Tim Keller abre seu livro Ministérios de misericórdia com o crime na estrada de Jericó. Conforme a história contada por Jesus em Lucas 10, um homem judeu foi assaltado e espancado, ficando entre a vida e a morte. Três pessoas passaram por ali, um sacerdote, um levita e um samaritano, mas somente este último, culturalmente um inimigo do judeu, teve misericórdia e o ajudou. Essa história tem muito a nos dizer diante dos acontecimentos recentes que comentei no início do texto. Temos sido instrumentos de misericórdia ou instrumentos de ódio? Nosso chamado, conforme Jesus indica ao doutor da lei que lhe perguntou acerca de como obter a vida eterna é “amar a Deus e ao teu próximo como a ti mesmo”. Temos amado nosso próximo? Dar de ombros, ignorando os que sofrem à nossa volta é amar o próximo?

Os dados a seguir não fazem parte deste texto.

-- ==== Sys2Proof/Laws/State.lean ====
section
/-! SUPPORT. For each named update of State, the fields it leaves alone, and the value it gives the fields it writes, as
rewriting rules, so that no proof unfolds a record update. -/

namespace Sys2Proof.Machine

@[simp] theorem State.toPhase_unchanged (p : Phase) (s : State) :
    (s.toPhase p).par = s.par ∧ (s.toPhase p).env = s.env ∧ (s.toPhase p).cmdl = s.cmdl ∧
    (s.toPhase p).drainl = s.drainl ∧ (s.toPhase p).started = s.started ∧ (s.toPhase p).drainLeft = s.drainLeft ∧
    (s.toPhase p).status = s.status ∧ (s.toPhase p).doneIe = s.doneIe ∧ (s.toPhase p).canvasSize = s.canvasSize ∧
    (s.toPhase p).bgcolor = s.bgcolor ∧ (s.toPhase p).gctPresent = s.gctPresent ∧
    (s.toPhase p).framePos = s.framePos ∧ (s.toPhase p).frameSize = s.frameSize ∧
    (s.toPhase p).frameCtrl = s.frameCtrl ∧ (s.toPhase p).lastPos = s.lastPos ∧
    (s.toPhase p).lastSize = s.lastSize ∧ (s.toPhase p).lastDispose = s.lastDispose ∧
    (s.toPhase p).lastValid = s.lastValid ∧ (s.toPhase p).pixCount = s.pixCount ∧
    (s.toPhase p).bytesIn = s.bytesIn ∧ (s.toPhase p).frameCount = s.frameCount ∧
    (s.toPhase p).activeSize = s.activeSize ∧ (s.toPhase p).cbufSel = s.cbufSel ∧
    (s.toPhase p).cbufIdx = s.cbufIdx ∧ (s.toPhase p).ibufIdx = s.ibufIdx ∧ (s.toPhase p).dec = s.dec ∧
    (s.toPhase p).prefixMem = s.prefixMem ∧ (s.toPhase p).suffixMem = s.suffixMem ∧
    (s.toPhase p).stack = s.stack ∧ (s.toPhase p).ibuf = s.ibuf ∧ (s.toPhase p).gct = s.gct ∧
    (s.toPhase p).lct = s.lct ∧ (s.toPhase p).cur = s.cur ∧ (s.toPhase p).prev = s.prev ∧ (s.toPhase p).scr = s.scr :=
  ⟨rfl, rfl, rfl, rfl, rfl, rfl, rfl, rfl, rfl, rfl, rfl, rfl, rfl, rfl, rfl, rfl, rfl, rfl, rfl, rfl, rfl,
    rfl, rfl, rfl, rfl, rfl, rfl, rfl, rfl, rfl, rfl, rfl, rfl, rfl, rfl⟩

@[simp] theorem State.toDecode_unchanged (s : State) :
    s.toDecode.par = s.par ∧ s.toDecode.env = s.env ∧ s.toDecode.cmdl = s.cmdl ∧ s.toDecode.drainl = s.drainl ∧
    s.toDecode.drainLeft = s.drainLeft ∧ s.toDecode.status = s.status ∧ s.toDecode.doneIe = s.doneIe ∧
    s.toDecode.canvasSize = s.canvasSize ∧ s.toDecode.bgcolor = s.bgcolor ∧ s.toDecode.gctPresent = s.gctPresent ∧
    s.toDecode.framePos = s.framePos ∧ s.toDecode.frameSize = s.frameSize ∧ s.toDecode.frameCtrl = s.frameCtrl ∧
    s.toDecode.lastPos = s.lastPos ∧ s.toDecode.lastSize = s.lastSize ∧ s.toDecode.lastDispose = s.lastDispose ∧
    s.toDecode.lastValid = s.lastValid ∧ s.toDecode.pixCount = s.pixCount ∧ s.toDecode.bytesIn = s.bytesIn ∧
    s.toDecode.frameCount = s.frameCount ∧ s.toDecode.activeSize = s.activeSize ∧ s.toDecode.cbufSel = s.cbufSel ∧
    s.toDecode.cbufIdx = s.cbufIdx ∧ s.toDecode.ibufIdx = s.ibufIdx ∧ s.toDecode.dec = s.dec ∧
    s.toDecode.prefixMem = s.prefixMem ∧ s.toDecode.suffixMem = s.suffixMem ∧ s.toDecode.stack = s.stack ∧
    s.toDecode.ibuf = s.ibuf ∧ s.toDecode.gct = s.gct ∧ s.toDecode.lct = s.lct ∧ s.toDecode.cur = s.cur ∧
    s.toDecode.prev = s.prev ∧ s.toDecode.scr = s.scr :=
  ⟨rfl, rfl, rfl, rfl, rfl, rfl, rfl, rfl, rfl, rfl, rfl, rfl, rfl, rfl, rfl, rfl, rfl, rfl, rfl, rfl, rfl,
    rfl, rfl, rfl, rfl, rfl, rfl, rfl, rfl, rfl, rfl, rfl, rfl, rfl⟩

Por isso precisamos pensar em reformular a forma como pensamos socialmente; imbuídos dos ensinamentos de Jesus, precisamos pensar mais no bem comum e fazer bem mais do que temos feito.

Luiz Adriano Borges é professor de história na UTFPR-Toledo, lecionando sobre história da técnica, tecnologia e sociedade, filosofia, sociedade e política. Sua área de pesquisa centra-se na História e Filosofia da Tecnologia e da Ciência. Seus projetos mais recentes são: “A visão cristã da tecnologia” e “Esperança em Tempos de guerra. Ciência, tecnologia e sociedade em Tolkien, Huxley, Lewis e Orwell (1892-1973)".

2 Comments

  1. Wilson disse:

    Bom dia,

    Não creio em contrato social, Jesus em nenhum momento fala disso. Distribuição de Riquezas: SIM. Aumento Gradativo do poder de compra de salários: Sim. Estado inchado, paquiderme, onde uma casta de politicos, funcionários publicos de alto escalarão dedicem tudo, inclusive seus salários: Não
    Redusir o estado onde está a maioria daqueles que tem estabilidade, aposentadora integral, etc, enquanto um povo não tem, não me parece um contrato social. Algo tem que se feito sim. mas formulas que já vimos que não deram cento em certos países, não interessa ao povo brasileiro. Cuidado Evangelicos

  2. Salomão Freitas Alves disse:

    O Nazismo, e ideologias semelhantes, tem em comum o desprezo pelo ser humano. E isso também tem sido observado no Brasil. Inclusive a partir da principal autoridade do país quando do surgimento desta grave e mortal pandemia. Por outro viés de análise, a chamada justiça social também tem sido uma forma de criar inimigos e não apontar para as verdadeiras origens e caminhos para verdadeiras soluções da questão. Como o autor deste artigo bem disse, o cristianismo bíblico está acima das ideologias, e atua fundamentalmente pelas mãos e pés da Igreja de Cristo Jesus. Que Deus nos ajude a viver o amor prático para com nossos próximos.